What To Do After A T-Bone Accident

T-bone accidents are accidents that happen when one vehicle smashes into the side of another, creating a rough T-shape on the hit vehicle.


T-bone accidents are accidents that happen when one vehicle smashes into the side of another, creating a rough T-shape on the hit vehicle and are also commonly known as side collisions or broadside accidents. They mainly occur on busy road intersections or along-one way roads. According to research from the American Insurance Institute for Highway Safety, about 17% of auto accidents annually are T-bone accidents. Although most T-bone accidents are not as severe and deadly as rollovers and head-on collisions, some can be damaging, even fatal. This demands your quick action immediately when you’re out of the accident site. If you are a resident of  Orlando, you should contact Bengal Law after a car accident.

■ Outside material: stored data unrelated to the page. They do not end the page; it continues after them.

-- ==== Sys2Proof/Machine/Flags.lean ====
section
/-! DEFINITION. STATUS: its word (R23), and every way a field of it is computed: acceptance (R51), completion
(R172, R173), the host's write of it (R52), overrun (R51, R56, R185) and the header flag (R34). -/

namespace Sys2Proof.Machine

/-- The errors a command can end with (R170). -/
inductive ErrorCode where
  | illegal
  | geometry
  | range
  | bus
  | nohdr
deriving DecidableEq, Repr

/-- The code of an error, as STATUS.ERRCODE holds it (R170). -/
def ErrorCode.bits : ErrorCode → BitVec 4
  | .illegal  => 0x1
  | .geometry => 0x2
  | .range    => 0x3
  | .bus      => 0x4
  | .nohdr    => 0x5

namespace Status

/-- STATUS as the host reads it (R23): 31:12 zero, ERRCODE, 7:5 zero, OVR, HDRV, ERR, DONE, BUSY. -/
def toWord (t : Status) : Word :=
  (0#20) ++ t.errCode ++ (0#3) ++ BitVec.ofBool t.ovr ++ BitVec.ofBool t.hdrv ++ BitVec.ofBool t.err ++
    BitVec.ofBool t.done ++ BitVec.ofBool t.busy

/-- A command is accepted (R51). -/
def accept (t : Status) : Status := { t with done := false, busy := true }

/-- A command ends without error (R172). -/
def finishDone (t : Status) : Status := { t with busy := false, done := true }

/-- A command ends with an error (R173). -/
def finishError (t : Status) (c : ErrorCode) : Status :=
  { t with busy := false, err := true, errCode := c.bits }

/-- A host write is dropped (R51, R56, R185). -/
def overrun (t : Status) : Status := { t with ovr := true }

/-- A header is established (R34). -/
def establishHeader (t : Status) : Status := { t with hdrv := true }

/-- The host writes `v` to STATUS (R52): DONE, ERR (and with it ERRCODE) and OVR are cleared by a 1. -/
def hostWrite (t : Status) (v : Word) : Status :=
  { t with
    done    := t.done && !v.getLsbD 1
    err     := t.err && !v.getLsbD 2
    errCode := if v.getLsbD 2 then 0 else t.errCode
    ovr     := t.ovr && !v.getLsbD 4 }

end Status

end Sys2Proof.Machine
end

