/-- R136: BLOAD at X and then BSTORE at Y: the header always comes back; a color comes back with bit 15 clear; a name
byte before the terminator comes back, but a line feed as a space, and a later one as zero; and all 708 bytes
come back exactly if every color has bit 15 clear and every name is canonical, and only then. -/
def Obligations.BlockRoundTrip : Prop :=
  ∀ (s t u : State) (y : Word), s.status.err = false →
    exec .bload s = .next t → t.status.err = false →
    exec .bstore { t with addr := y } = .next u → u.status.err = false →
    let x := s.addr.toNat
    (∀ k < 4, Memory.read u.mem (y.toNat + k) = Memory.read s.mem (x + k)) ∧
    (∀ k < 8, ∀ i < 34, halfAt u.mem (y.toNat + 4 + 88 * k + 2 * i) =
      halfAt s.mem (x + 4 + 88 * k + 2 * i) % 32768) ∧
    (∀ k < 8, ∀ j < 20,
      let n := fun l => Memory.read s.mem (x + 4 + 88 * k + 68 + l)
      let back := Memory.read u.mem (y.toNat + 4 + 88 * k + 68 + j)
      ((∃ l ≤ j, n l = 0) → back = 0) ∧
      ((∀ l ≤ j, n l ≠ 0) → back = if n j = 0x0A then 0x20 else n j)) ∧
    ((∀ k < 708, Memory.read u.mem (y.toNat + k) = Memory.read s.mem (x + k)) ↔
      ∀ k < 8, ColorsClear (fun j => Memory.read s.mem (x + 4 + 88 * k + j)) ∧
        CanonicalName (fun j => Memory.read s.mem (x + 4 + 88 * k + 68 + j)))

/-! ## Pixel remap -/

/-- R157: PIX.F s. -/
def Obligations.PixFullMode : Prop :=
  ∀ (n : Slot) (s : State),
    decode (BitVec.ofNat 32 (0x21 + 256 * n.val)) = .ok (.pixF n) ∧
    exec (.pixF n) s = .next { s with
      status := doneStatus s.status
      result := BitVec.ofNat 32 (fullPixel (s.bank[n.val]).ramp (s.opnd.toNat % 65536)) }

/-- R158: PIX.G s. -/
def Obligations.PixGrayMode : Prop :=
  ∀ (n : Slot) (s : State),
    decode (BitVec.ofNat 32 (0x821 + 256 * n.val)) = .ok (.pixG n) ∧
    exec (.pixG n) s = .next { s with
      status := doneStatus s.status
      result := BitVec.ofNat 32 (grayPixel (s.bank[n.val]).ramp (s.opnd.toNat % 65536)) }

/-- R160, R161: REMAP.F s and REMAP.G s: GEOMETRY, then RANGE, then BUS at the lowest byte not admitted for read or for
write, or every pixel of the buffer given its mode's value, every other byte of memory (the padding among
them) and everything else but STATUS unchanged. -/
def Obligations.RemapRewritesEveryPixel : Prop :=
  ∀ (n : Slot) (s : State) (gray : Bool),
    let i := if gray then Instr.remapG n else Instr.remapF n
    let new := if gray then grayPixel (s.bank[n.val]).ramp else fullPixel (s.bank[n.val]).ramp
    let f := pixelBytes s
    decode (BitVec.ofNat 32 ((if gray then 0x820 else 0x20) + 256 * n.val)) = .ok i ∧
    (s.stride.toNat < s.width.toNat → exec i s = .next (errorState s 2 0)) ∧
    (s.width.toNat ≤ s.stride.toNat → 0 < s.width.toNat → 0 < s.height.toNat →
      0xFFFFFFFF < lastPixelByte s → exec i s = .next (errorState s 3 0)) ∧
    (s.width.toNat ≤ s.stride.toNat → lastPixelByte s ≤ 0xFFFFFFFF →
      ∀ b, LowestRefused s f [.read, .write] b → exec i s = .next (errorState s 4 b)) ∧
    (s.width.toNat ≤ s.stride.toNat →
      (s.width.toNat = 0 ∨ s.height.toNat = 0 ∨ lastPixelByte s ≤ 0xFFFFFFFF) →
      AllAdmitted s f [.read, .write] →
      ∃ m, exec i s = .next { s with status := doneStatus s.status, mem := m } ∧
        (∀ y < s.height.toNat, ∀ x < s.width.toNat,
          let p := pixelAddress s.addr.toNat s.stride.toNat x y
          halfAt m p = new (halfAt s.mem p)) ∧
        ∀ b, ¬ f b → Memory.read m b = Memory.read s.mem b)

/-- R162: the two modes on one pixel: the gray-only result is the pixel or the full-mode result, they agree on gray
pixels and on 0, and where they differ full mode replaces and gray-only mode keeps. -/
def Obligations.ModesDifferOnlyOnColoredPixels : Prop :=
  ∀ (n : Slot) (s f g : State), exec (.pixF n) s = .next f → exec (.pixG n) s = .next g →
    let p := s.opnd.toNat % 65536
    let gray := redOf p = greenOf p ∧ greenOf p = blueOf p
    (g.result.toNat = p ∨ g.result = f.result) ∧
    (gray ∨ p = 0 → g.result = f.result) ∧
    (g.result ≠ f.result → p ≠ 0 ∧ ¬ gray ∧ g.result.toNat = p ∧
      f.result.toNat = ((s.bank[n.val]).ramp[redOf p]'(Nat.mod_lt _ (by decide))).toNat)

/-- R164: which pixel values each mode replaces. -/
def Obligations.ReplacedPixelValues : Prop :=
  ∀ (p : Half) (ramp : Vector Half 32),
    ((remapPixel p ramp false).1 = true ↔ p ≠ 0) ∧
    ((remapPixel p ramp true).1 = true ↔ p ≠ 0 ∧ ∃ m < 2, ∃ k < 32,
      p.toNat = m * 32768 + k * 1024 + k * 32 + k)

/-- R163: a second pass of a mode replaces again, so neither mode is idempotent; but a second pass changes nothing where
every entry's red field is its own index and, in gray-only mode, every entry is gray or zero. -/
def Obligations.SecondPassOfAMode : Prop :=
  (∀ gray : Bool, ∃ (ramp : Vector Half 32) (p : Half),
    (remapPixel (remapPixel p ramp gray).2 ramp gray).2 ≠ (remapPixel p ramp gray).2) ∧
  (∀ (gray : Bool) (ramp : Vector Half 32), (∀ k : Fin 32, redOf (ramp[k]).toNat = k.val) →
    (gray = true → ∀ k : Fin 32, ramp[k] = 0 ∨
      (redOf (ramp[k]).toNat = greenOf (ramp[k]).toNat ∧ greenOf (ramp[k]).toNat = blueOf (ramp[k]).toNat)) →
    ∀ p : Half, (remapPixel (remapPixel p ramp gray).2 ramp gray).2 = (remapPixel p ramp gray).2)

/-! ## Errors -/

/-- R181: a command that ends with an error changes STATUS and ERRADDR as R173 says, and nothing else. -/
def Obligations.ErrorsLeaveEverythingElse : Prop :=
  ∀ (i : Instr) (s t : State), s.status.err = false → exec i s = .next t → t.status.err = true →
    t = { s with status := errorStatus s.status t.status.errCode, errAddr := t.errAddr } ∧
    (t.status.errCode ≠ 4 → t.errAddr = 0)

/-- R180: the errors each command can raise, and no others. -/
def Obligations.PossibleErrorsOfEachCommand : Prop :=
  ∀ (i : Instr) (c : BitVec 4),
    (∃ s t : State, s.status.err = false ∧ exec i s = .next t ∧ t.status.err = true ∧
      t.status.errCode = c) ↔ c ∈ possibleErrors i

/-- R182: while ERR = 1, only a host write of STATUS with bit 2 set, or reset, ends it, and that write keeps ERRADDR;
a command written meanwhile is dropped and sets OVR. -/
def Obligations.ErrorStaysUntilCleared : Prop :=
  (∀ s t : State, s.status.err = true → s.status.busy = false → step s = .next t →
    (t.status.err = true ∧ t.status.errCode = s.status.errCode ∧ t.errAddr = s.errAddr ∧
      t.status.busy = false) ∨
    (∃ rest w v, ActsNext s (.writeReg 0x004 w v) rest ∧ v.getLsbD 2 = true ∧
      t.status.err = false ∧ t.status.errCode = 0 ∧ t.errAddr = s.errAddr) ∨
    (∃ rest, ActsNext s .reset rest)) ∧
  (∀ (s : State) (v : Word), s.status.err = true →
    hostStep (.writeReg 0x000 .word v) s = .next { s with status := { s.status with ovr := true } })

/-! ## The memory port -/

/-- R71, R159: the memory a command leaves is what its one-byte writes at the memory port, in order, make of the memory
it found: the buffer walk, which reads as it goes, gives what its writes over the old pixels give. Memory is
plain, and the accesses are a function of the state before the command (log entry 16). -/
def Obligations.PortWritesGiveTheMemory : Prop :=
  ∀ (i : Instr) (s t : State), exec i s = .next t → t.mem = Memory.replay s.mem (s.portWrites i)

/-- R64, R65, R71: at the memory port every byte of the footprint that needs reading is read, and none is read or
written twice; no byte outside the footprint is accessed; addresses ascend; and a command whose check fails
accesses nothing. -/
def Obligations.PortAccessesFollowFootprint : Prop :=
  ∀ (i : Instr) (s : State),
    (s.portReads i).Pairwise (· < ·) ∧ ((s.portWrites i).map Prod.fst).Pairwise (· < ·) ∧
    (∀ e, s.commandError i = some e → s.portTrace i = []) ∧
    (s.commandError i = none →
      (∀ b, b ∈ s.portReads i ↔ b ∈ (s.footprint i).bytes ∧ (s.footprint i).needs .read = true) ∧
      (∀ b ∈ (s.portWrites i).map Prod.fst,
        b ∈ (s.footprint i).bytes ∧ (s.footprint i).needs .write = true))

Things To Do After You’re Involved In A T-Bone Accident

 Regardless of whether the accident causes easy-to-handle damages or long-term damages, the following are the first thing you should do immediately you’re out of the accident site:

Inspect For Hidden Injuries

Once you’re out of the crash, inspect for hidden damages to avoid harming yourself further. Check below the abdomen where, when severely hurt, some organs become numb and only feel pain when touched. Doing this will help you identify severely damaged areas that’d worsen your condition when left for a long time without immediate medical attention.  If you’ve got other occupants in your car, inspect them for any injuries. This is particularly important for people that can’t do the inspections themselves, such as kids and older people.

Report The Accident

Getting compensation for any accident, including a T-bone crash, is easy if the initial incident is reported to the relevant authorities.  This is essential, especially if you were not at fault. Call authorities such as the police, fire responders, and ambulance services for immediate reporting and filing of the accident. Doing this will also get you immediate help in emergencies, hence reducing the chances of worsening hidden damages.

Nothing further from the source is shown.